The Black Dahlia (2006) has, at its core, one fatal flaw: that it fails to realize the haunting mystique surrounding murder victim Elizabeth Short, an aspiring actress-turned-corpse who became a deathly obsession for the two police detectives assigned to her case, Bucky Bleichert (Josh Hartnett) and Lee Blanchard (Aaron Eckhart). Short’s mystique lies beyond the fictional realm: hers is a real life unsolved murder, one of Hollywood’s most notorious, that has seduced generations of curious minds, including Kenneth Anger (who wrote about her in his book Hollywood Babylon), but also writer James Ellroy, upon who’s novel the film is based. But this movie engenders none of the obsession, none of the fascination felt by these real-life writers, nor by the fictional detectives within the film. As far as The Black Dahlia is concerned, Elizabeth Short is as anonymous dead as she was alive: a small town girl who came to the big city to try and make it, but who never did.

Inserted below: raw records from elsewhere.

theorem State.putOutAll_keeps {org s : State} {l : List (Nat × Nat)} {cause : Nat} (hs : Keeps org s) : Keeps org (s.putOutAll l cause) := by
  unfold State.putOutAll
  repeat' first
    | with_reducible assumption
    | (intro t a ht; have hk : Keeps org t := ht; clear hk)
    | (intro t ht; have hk : Keeps org t := ht; clear hk)
    | with_reducible apply Keeps.each
    | with_reducible apply State.putOut_keeps

theorem State.senseWindow_keeps {org s : State} {p w : Nat} {codes : SMap Nat} (hs : Keeps org s) : Keeps org (s.senseWindow p w codes) := by
  unfold State.senseWindow
  repeat' first
    | with_reducible assumption
    | (intro t a ht; have hk : Keeps org t := ht; clear hk)
    | (intro t ht; have hk : Keeps org t := ht; clear hk)
    | (intro s1; refine (fun (hs1 : Keeps org s1) => ?_) ?_; clear_value s1)
    | (intro s1; refine (fun (hs1 : Keeps org s1.1) => ?_) ?_; clear_value s1)
    | (intro s1; clear_value s1)
    | (lift_lets; intro s1; refine (fun (hs1 : Keeps org s1) => ?_) ?_; clear_value s1)
    | (lift_lets; intro s1; refine (fun (hs1 : Keeps org s1.1) => ?_) ?_; clear_value s1)
    | (lift_lets; intro s1; clear_value s1)
    | with_reducible apply Keeps.each
    | with_reducible apply Keeps.ite
    | with_reducible apply State.modHlt_keeps
    | with_reducible apply State.modNz_keeps
    | with_reducible apply State.outLimit_keeps

theorem State.scoreFrame_keeps {org s : State} {r : VisRes} (hs : Keeps org s) : Keeps org (s.scoreFrame r) := by
  unfold State.scoreFrame
  repeat' first
    | with_reducible assumption
    | (intro t a ht; have hk : Keeps org t := ht; clear hk)
    | (intro t ht; have hk : Keeps org t := ht; clear hk)
    | (intro t a ht; have hk : Keeps org t.1 := ht; clear hk)
    | (intro s1; refine (fun (hs1 : Keeps org s1) => ?_) ?_; clear_value s1)
    | (intro s1; refine (fun (hs1 : Keeps org s1.1) => ?_) ?_; clear_value s1)
    | (intro s1; clear_value s1)
    | (lift_lets; intro s1; refine (fun (hs1 : Keeps org s1) => ?_) ?_; clear_value s1)
    | (lift_lets; intro s1; refine (fun (hs1 : Keeps org s1.1) => ?_) ?_; clear_value s1)
    | (lift_lets; intro s1; clear_value s1)
    | with_reducible apply Keeps.each
    | with_reducible apply Keeps.ite
    | with_reducible apply Keeps.foldl
    | with_reducible apply Keeps.foldl_fst
    | with_reducible apply State.modHlt_keeps
    | with_reducible apply State.postUnit_keeps
    | with_reducible apply State.outLimit_keeps

theorem State.testFrame_keeps {org s : State} {r : VisRes} {a : Arm} (hs : Keeps org s) : Keeps org (s.testFrame r a) := by
  unfold State.testFrame
  repeat' first
    | with_reducible assumption
    | (intro s1; refine (fun (hs1 : Keeps org s1) => ?_) ?_; clear_value s1)
    | (intro s1; refine (fun (hs1 : Keeps org s1.1) => ?_) ?_; clear_value s1)
    | (intro s1; clear_value s1)
    | (lift_lets; intro s1; refine (fun (hs1 : Keeps org s1) => ?_) ?_; clear_value s1)
    | (lift_lets; intro s1; refine (fun (hs1 : Keeps org s1.1) => ?_) ?_; clear_value s1)
    | (lift_lets; intro s1; clear_value s1)
    | with_reducible apply Keeps.ite
    | with_reducible apply State.modHlt_keeps
    | simp only [s1]

theorem State.engineRun_keeps {org : State} : ∀ {k : Nat} {s : State}, Keeps org s → Keeps org (s.engineRun k)
  | 0, _, h => h
  | k + 1, s, h => by
    unfold State.engineRun
    split
    · exact h
    · split
      · exact h
      · refine State.engineRun_keeps ?_
        split
        · exact State.testFrame_keeps (State.modHlt_keeps h)
        · exact State.scoreFrame_keeps (State.modHlt_keeps h)

theorem State.engineNext_keeps {org s : State} (hs : Keeps org s) : Keeps org (s.engineNext) := by
  unfold State.engineNext
  repeat' first
    | with_reducible assumption
    | with_reducible apply State.engineRun_keeps

theorem State.applyOuts_keeps {org s : State} {a : Apply} (hs : Keeps org s) : Keeps org (s.applyOuts a) := by
  unfold State.applyOuts
  repeat' first
    | with_reducible assumption
    | with_reducible apply Keeps.ite
    | with_reducible apply State.modHlt_keeps
    | with_reducible apply State.putOutAll_keeps

theorem State.frameApply_keeps {org s : State} {t : Nat} (hs : Keeps org s) : Keeps org (s.frameApply t) := by
  unfold State.frameApply
  split
  all_goals
  repeat' first
    | with_reducible assumption
    | with_reducible apply Keeps.ite
    | with_reducible apply State.modHlt_keeps
    | with_reducible apply State.engineNext_keeps
    | with_reducible apply State.applyOuts_keeps
    | split

theorem State.healthApply_keeps {org s : State} (hs : Keeps org s) : Keeps org (s.healthApply) := by
  unfold State.healthApply
  repeat' first
    | with_reducible assumption
    | with_reducible apply State.frameApply_keeps

theorem State.senseApply_keeps {org s : State} {p : Nat} (hs : Keeps org s) : Keeps org (s.senseApply p) := by
  unfold State.senseApply
  split
  all_goals
  repeat' first
    | with_reducible assumption
    | with_reducible apply State.modHlt_keeps
    | with_reducible apply State.applyOuts_keeps
    | with_reducible apply State.frameApply_keeps
    | split

theorem State.testResult_keeps {org s : State} {t : TestEnd} (hs : Keeps org s) : Keeps org (s.testResult t) := by
  unfold State.testResult
  repeat' first
    | with_reducible assumption
    | (intro t a ht; have hk : Keeps org t := ht; clear hk)
    | (intro t ht; have hk : Keeps org t := ht; clear hk)
    | (intro t a ht; have hk : Keeps org t.1 := ht; clear hk)
    | (intro s1; refine (fun (hs1 : Keeps org s1) => ?_) ?_; clear_value s1)
    | (intro s1; refine (fun (hs1 : Keeps org s1.1) => ?_) ?_; clear_value s1)
    | (intro s1; clear_value s1)
    | (lift_lets; intro s1; refine (fun (hs1 : Keeps org s1) => ?_) ?_; clear_value s1)
    | (lift_lets; intro s1; refine (fun (hs1 : Keeps org s1.1) => ?_) ?_; clear_value s1)
    | (lift_lets; intro s1; clear_value s1)
    | with_reducible apply Keeps.each
    | with_reducible apply Keeps.foldl
    | with_reducible apply Keeps.foldl_fst
    | with_reducible apply State.modHlt_keeps
    | with_reducible apply State.postUnit_keeps
    | with_reducible apply State.modNz_keeps
    | with_reducible apply State.putIn_keeps

theorem State.testApplyBy_keeps {org s : State} {t : Nat} (hs : Keeps org s) : Keeps org (s.testApplyBy t) := by
  unfold State.testApplyBy
  split
  all_goals
  repeat' first
    | with_reducible assumption
    | with_reducible apply Keeps.ite
    | with_reducible apply State.engineNext_keeps
    | with_reducible apply State.testResult_keeps
    | split

theorem State.testApply_keeps {org s : State} (hs : Keeps org s) : Keeps org (s.testApply) := by
  unfold State.testApply
  repeat' first
    | with_reducible assumption
    | with_reducible apply State.testApplyBy_keeps

theorem State.healthBy_keeps {org s : State} {t : Nat} (hs : Keeps org s) : Keeps org (s.healthBy t) := by
  unfold State.healthBy
  repeat' first
    | with_reducible assumption
    | (intro t a ht; have hk : Keeps org t := ht; clear hk)
    | (intro t ht; have hk : Keeps org t := ht; clear hk)
    | (intro s1; refine (fun (hs1 : Keeps org s1) => ?_) ?_; clear_value s1)
    | (intro s1; clear_value s1)
    | (lift_lets; intro s1; refine (fun (hs1 : Keeps org s1) => ?_) ?_; clear_value s1)
    | (lift_lets; intro s1; clear_value s1)
    | with_reducible apply Keeps.each
    | with_reducible apply State.modHlt_keeps
    | with_reducible apply State.applyOuts_keeps
    | with_reducible apply State.frameApply_keeps
    | with_reducible apply State.testApplyBy_keeps

theorem State.healthBefore_keeps {org s : State} (hs : Keeps org s) : Keeps org (s.healthBefore) := by
  unfold State.healthBefore
  repeat' first
    | with_reducible assumption
    | with_reducible apply Keeps.ite
    | with_reducible apply State.healthBy_keeps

The rest of the film is equally flawed: Josh Friedman’s screenplay seems focused solely on the film’s ending, where in a series of unforeseeable (and unintelligible) revelations Short’s murderers are exposed (no such resolution has been reached regarding Short’s case in real life). But for the rest of the film, the script fails to offer any scenes where the characters can act beyond the details necessary to forward the plot. The film’s subplot, a love triangle formed by Hartnett, Eckhart and his wife (played by Scarlett Johansson), never so much as shows a single spark: the torrents of love are decidedly absent. Likewise, Hartnett and Eckhart go through no gradual descent when it comes to obsession: it’s not there in one scene, and it is there the next. The sudden shift from “normal” to “obsessed” is so quick that it, like so much of the movie, is hardly credible. Whenever the script falters, the actors do not pick up the slack. Their readings rarely emote any veracity or believability. One may credit Johansson the way she wears her slacks up around her bellybutton, but Hartnett wears his trousers so low and his suspenders so long that he looks more suited to a contemporary swing-revival band than to a 1940s police force.

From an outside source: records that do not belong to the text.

-- ==== Sys2Proof/Laws/KeepCamera.lean ====
section
/-! SUPPORT. What the operations keep: the cameras, non-volatile memory and the memories. -/
set_option maxRecDepth 2000
namespace Sys2Proof.Machine
open Sys2Proof

theorem State.camFlush_keeps {org s : State} {c : Nat} (hs : Keeps org s) : Keeps org (s.camFlush c) := by
  unfold State.camFlush
  repeat' first
    | with_reducible assumption
    | with_reducible apply State.modCam_keeps
    | with_reducible apply State.flush_keeps

theorem State.modFrame_keeps {org s : State} {c no : Nat} {g : Frame → Frame} (hs : Keeps org s) : Keeps org (s.modFrame c no g) := by
  unfold State.modFrame
  repeat' first
    | with_reducible assumption
    | with_reducible apply Keeps.ite
    | with_reducible apply State.modCam_keeps

theorem State.endRequest_keeps {org s : State} {c : Nat} {done : Bool} {d : Nat} {r : TrigReq} (hs : Keeps org s) : Keeps org (s.endRequest c done d r) := by
  unfold State.endRequest
  repeat' first
    | with_reducible assumption
    | with_reducible apply State.modCam_keeps
    | with_reducible apply State.after_keeps
    | with_reducible apply State.reqEnd_keeps

theorem State.dropFrame_keeps {org s : State} {c : Nat} {f : Frame} {cause : Nat} (hs : Keeps org s) : Keeps org (s.dropFrame c f cause) := by
  unfold State.dropFrame
  repeat' first
    | with_reducible assumption
    | (intro t a ht; have hk : Keeps org t := ht; clear hk)
    | (intro t ht; have hk : Keeps org t := ht; clear hk)
    | (intro s1; refine (fun (hs1 : Keeps org s1) => ?_) ?_; clear_value s1)
    | (intro s1; clear_value s1)
    | (lift_lets; intro s1; refine (fun (hs1 : Keeps org s1) => ?_) ?_; clear_value s1)
    | (lift_lets; intro s1; clear_value s1)
    | with_reducible apply Keeps.each
    | with_reducible apply Keeps.ite
    | with_reducible apply State.modCam_keeps
    | with_reducible apply State.camFlush_keeps
    | with_reducible apply State.modFrame_keeps
    | with_reducible apply State.endRequest_keeps

theorem State.trigAccept_keeps {org s : State} {c : Nat} {src : TrigSrc} {q : Nat} {pos : Int} (hs : Keeps org s) : Keeps org (s.trigAccept c src q pos) := by
  unfold State.trigAccept
  repeat' first
    | with_reducible assumption
    | (intro s1; refine (fun (hs1 : Keeps org s1) => ?_) ?_; clear_value s1)
    | (intro s1; clear_value s1)
    | (lift_lets; intro s1; refine (fun (hs1 : Keeps org s1) => ?_) ?_; clear_value s1)
    | (lift_lets; intro s1; clear_value s1)
    | with_reducible apply State.modCam_keeps

theorem State.trigPulse_keeps {org s : State} {c : Nat} (hs : Keeps org s) : Keeps org (s.trigPulse c) := by
  unfold State.trigPulse
  repeat' first
    | with_reducible assumption
    | (intro s1; refine (fun (hs1 : Keeps org s1) => ?_) ?_; clear_value s1)
    | (intro s1; clear_value s1)
    | (lift_lets; intro s1; refine (fun (hs1 : Keeps org s1) => ?_) ?_; clear_value s1)
    | (lift_lets; intro s1; clear_value s1)
    | with_reducible apply Keeps.ite
    | with_reducible apply State.modCam_keeps
    | with_reducible apply State.emit_keeps
    | split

Brian de Palma’s directing is so excessive it often achieves caricature when it is trying for realism. Critic Phillip Lopate praised Good Night, And Good Luck (2005) for avoiding “fetishization of vintage props,” something which de Palma does not understand: for all of The Black Dahlia’s painfully detailed sets and costumes, their abundance is so overwhelming is cannot help but feel artificial. People are less characters than objects: women’s lips are of a red, red attraction, and men’s fedoras are always properly tipped as though a spoof of film noir than a dramatic story set in the 1940s. A more exaggerated moment is outside of a shady motel, where a man and woman, drunk, silently mimic conversation on some stairs, only their gestures are so overly articulated that it is obvious they are not actually engaged in conversation, merely props to create atmosphere. Only in detailing the grotesque is de Palma effective: a vertiginous shot of two men falling from a banister to their death, and the re-creation of Short’s decimated and disemboweled body, are the film’s two most impressionable moments.
Those familiar with L.A. Confidential (1997), based on another Ellroy novel, will recognize many familiar tropes within The Black Dahlia: vintage Hollywood with its underbelly exposed, with corrupt and brutal cops who’d quicker punch a guy than take him downtown; dreamy-eyed starlets who have turned to smut when their big shot never came; and gangsters who run the city more than the politicians do. But where L.A. Confidential succeeds is in effectively detailing a story of moral and economic corruption, with actors whose gestures do more than mimic the past: they inhabit that particular grace of timelessness. The Black Dahlia is dead by comparison.